*Problem*. Scan the records below for the line containing "some (.poll 0x40044034 0x10 0x10) ∧" and the line containing "some (.pollne 0x40044034 0x10 0x10) ∧". Copy both, plus every line between, exactly.

======== Supplied records

/-- ALIAS_SIDE_EFFECT (M6), WRITE_RO at alias 0 (M3) and at alias 1, and an UNMAPPED write. -/
theorem witness_RefusalReasons_write :
    (¬ AccessDecodes true 0x4004606C 1 ∧ AtAlias 0x4004606C ∧ AccessDecodes true (atAliasZero 0x4004606C) 1) ∧
    (¬ AccessDecodes true 0x40044070 0 ∧ ¬ AtAlias 0x40044070 ∧ AccessDecodes false 0x40044070 0) ∧
    (¬ AccessDecodes true 0x40045070 0 ∧ AtAlias 0x40045070 ∧ AccessDecodes false (atAliasZero 0x40045070) 0) ∧
    (¬ AccessDecodes true 0x4004400C 0 ∧ ¬ AtAlias 0x4004400C ∧ ¬ AccessDecodes false 0x4004400C 0) :=
  ⟨⟨not_decodes (r := .aliasSideEffect) (by decide), by unfold AtAlias; decide, ⟨.wrIcEnable 1, by decide⟩⟩,
    ⟨not_decodes (r := .writeRo) (by decide), by unfold AtAlias; decide, ⟨.rdIcStatus, by decide⟩⟩,
    ⟨not_decodes (r := .writeRo) (by decide), by unfold AtAlias; decide, ⟨.rdIcStatus, by decide⟩⟩,
    ⟨not_decodes (r := .unmapped) (by decide), by unfold AtAlias; decide,
      not_decodes (r := .unmapped) (by decide)⟩⟩

/-- A word of each class, bits 31:11 all set. -/
theorem witness_CommandWordClasses :
    (0xFFFFF8FF#32).extractLsb' 8 3 = 0#3 ∧ (0xFFFFF9FF#32).extractLsb' 8 3 = 1#3 ∧
    (0xFFFFFAFF#32).extractLsb' 8 3 = 2#3 ∧ (0xFFFFFBFF#32).extractLsb' 8 3 = 3#3 ∧
    (0xFFFFFCFF#32).extractLsb' 8 3 = 4#3 ∧ (0xFFFFFDFF#32).extractLsb' 8 3 = 5#3 ∧
    (0xFFFFFEFF#32).extractLsb' 8 3 = 6#3 ∧ (0xFFFFFFFF#32).extractLsb' 8 3 = 7#3 := by decide

/-- A HOST about to take statement `st`, whose last access returned `v`. -/
def atStmt (st : Stmt) (v : Option Word) : State :=
  { ready with
    host := { ready.host with prog := [st], readData := v }
    script := { ready.script with agenda := [.host] } }

theorem witness_StepRunsDecodedInstruction :
    (let s := loadAccess 4 0x140044004 0x3D ready
     fetch (nextTurn s) (beginTurn s) = some (.acc 4 0x140044004 0x3D) ∧
     decode (.acc 4 0x140044004 0x3D) = .ok (.wrIcTar .normal 0x3D)) ∧
    currentStmt (atStmt (.rd 4 0x40044004 (some 0)) (some 7)).host = some (.rd 4 0x40044004 (some 0)) ∧
    currentStmt (atStmt (.wr 4 0x40044004 (.temp 0)) none).host = some (.wr 4 0x40044004 (.temp 0)) ∧
    (currentStmt (atStmt (.poll 0x40044034 0x10 0x10) (some 0x10)).host =
        some (.poll 0x40044034 0x10 0x10) ∧
      (atStmt (.poll 0x40044034 0x10 0x10) (some 0x10)).host.readData = some 0x10) ∧
    (currentStmt (atStmt (.pollne 0x40044034 0x10 0x10) (some 0x10)).host =
        some (.pollne 0x40044034 0x10 0x10) ∧
      (atStmt (.pollne 0x40044034 0x10 0x10) (some 0x10)).host.readData = some 0x10) ∧
    (let s := inHand 0x2AE [.ack, .ack] []
     s.ctrl.shift = some (cmdOfWord 0x2AE) ∧ xferEnabled (cmdOfWord 0x2AE) s = true) := by decide

theorem witness_UndecodedAccessOnlyMarks :
    let s := loadAccess 4 0x140044070 0 ready
    fetch (nextTurn s) (beginTurn s) = some (.acc 4 0x140044070 0) ∧
    decode (.acc 4 0x140044070 0) = .error .writeRo := by decide

theorem witness_StepKeepsInvariant :
    inv (held 0x2AE .write [.ack] []) = true ∧ ∃ t, step (held 0x2AE .write [.ack] []) = .next t :=
  ⟨by decide, Laws.step_next _⟩

/-- A held bus whose trace is F3's, at a step that leaves RESETS alone. -/
theorem witness_StepKeepsFrameGrammar :
    let s := { held 0x2AE .write [.ack] [] with
      trace := onBus [.start, .addr 0x78 .ack, .tx 0 .ack], script := ⟨[.env .eSclLow], [], []⟩ }
    frameOk s = true ∧ s.ctrl.owned = true ∧
      ∃ t, step s = .next t ∧ t.resets.reset.getLsbD 3 = s.resets.reset.getLsbD 3 := by
  refine ⟨by decide, by decide, _, rfl, ?_⟩
  obtain ⟨b, fs, -, h⟩ := Laws.settle_eq (envEffect .eSclLow (beginTurn
    { held 0x2AE .write [.ack] [] with
      trace := onBus [.start, .addr 0x78 .ack, .tx 0 .ack], script := ⟨[.env .eSclLow], [], []⟩ }))
  show (settle _).resets.reset.getLsbD 3 = _
  rw [h]
  rfl

theorem witness_TraceAndMarksOnlyGrow : ∃ t, step (inHand 0x2AE [] []) = .next t := Laws.step_next _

================

*Exercise solution*.
        some (.poll 0x40044034 0x10 0x10) ∧
      (atStmt (.poll 0x40044034 0x10 0x10) (some 0x10)).host.readData = some 0x10) ∧
    (currentStmt (atStmt (.pollne 0x40044034 0x10 0x10) (some 0x10)).host =
        some (.pollne 0x40044034 0x10 0x10) ∧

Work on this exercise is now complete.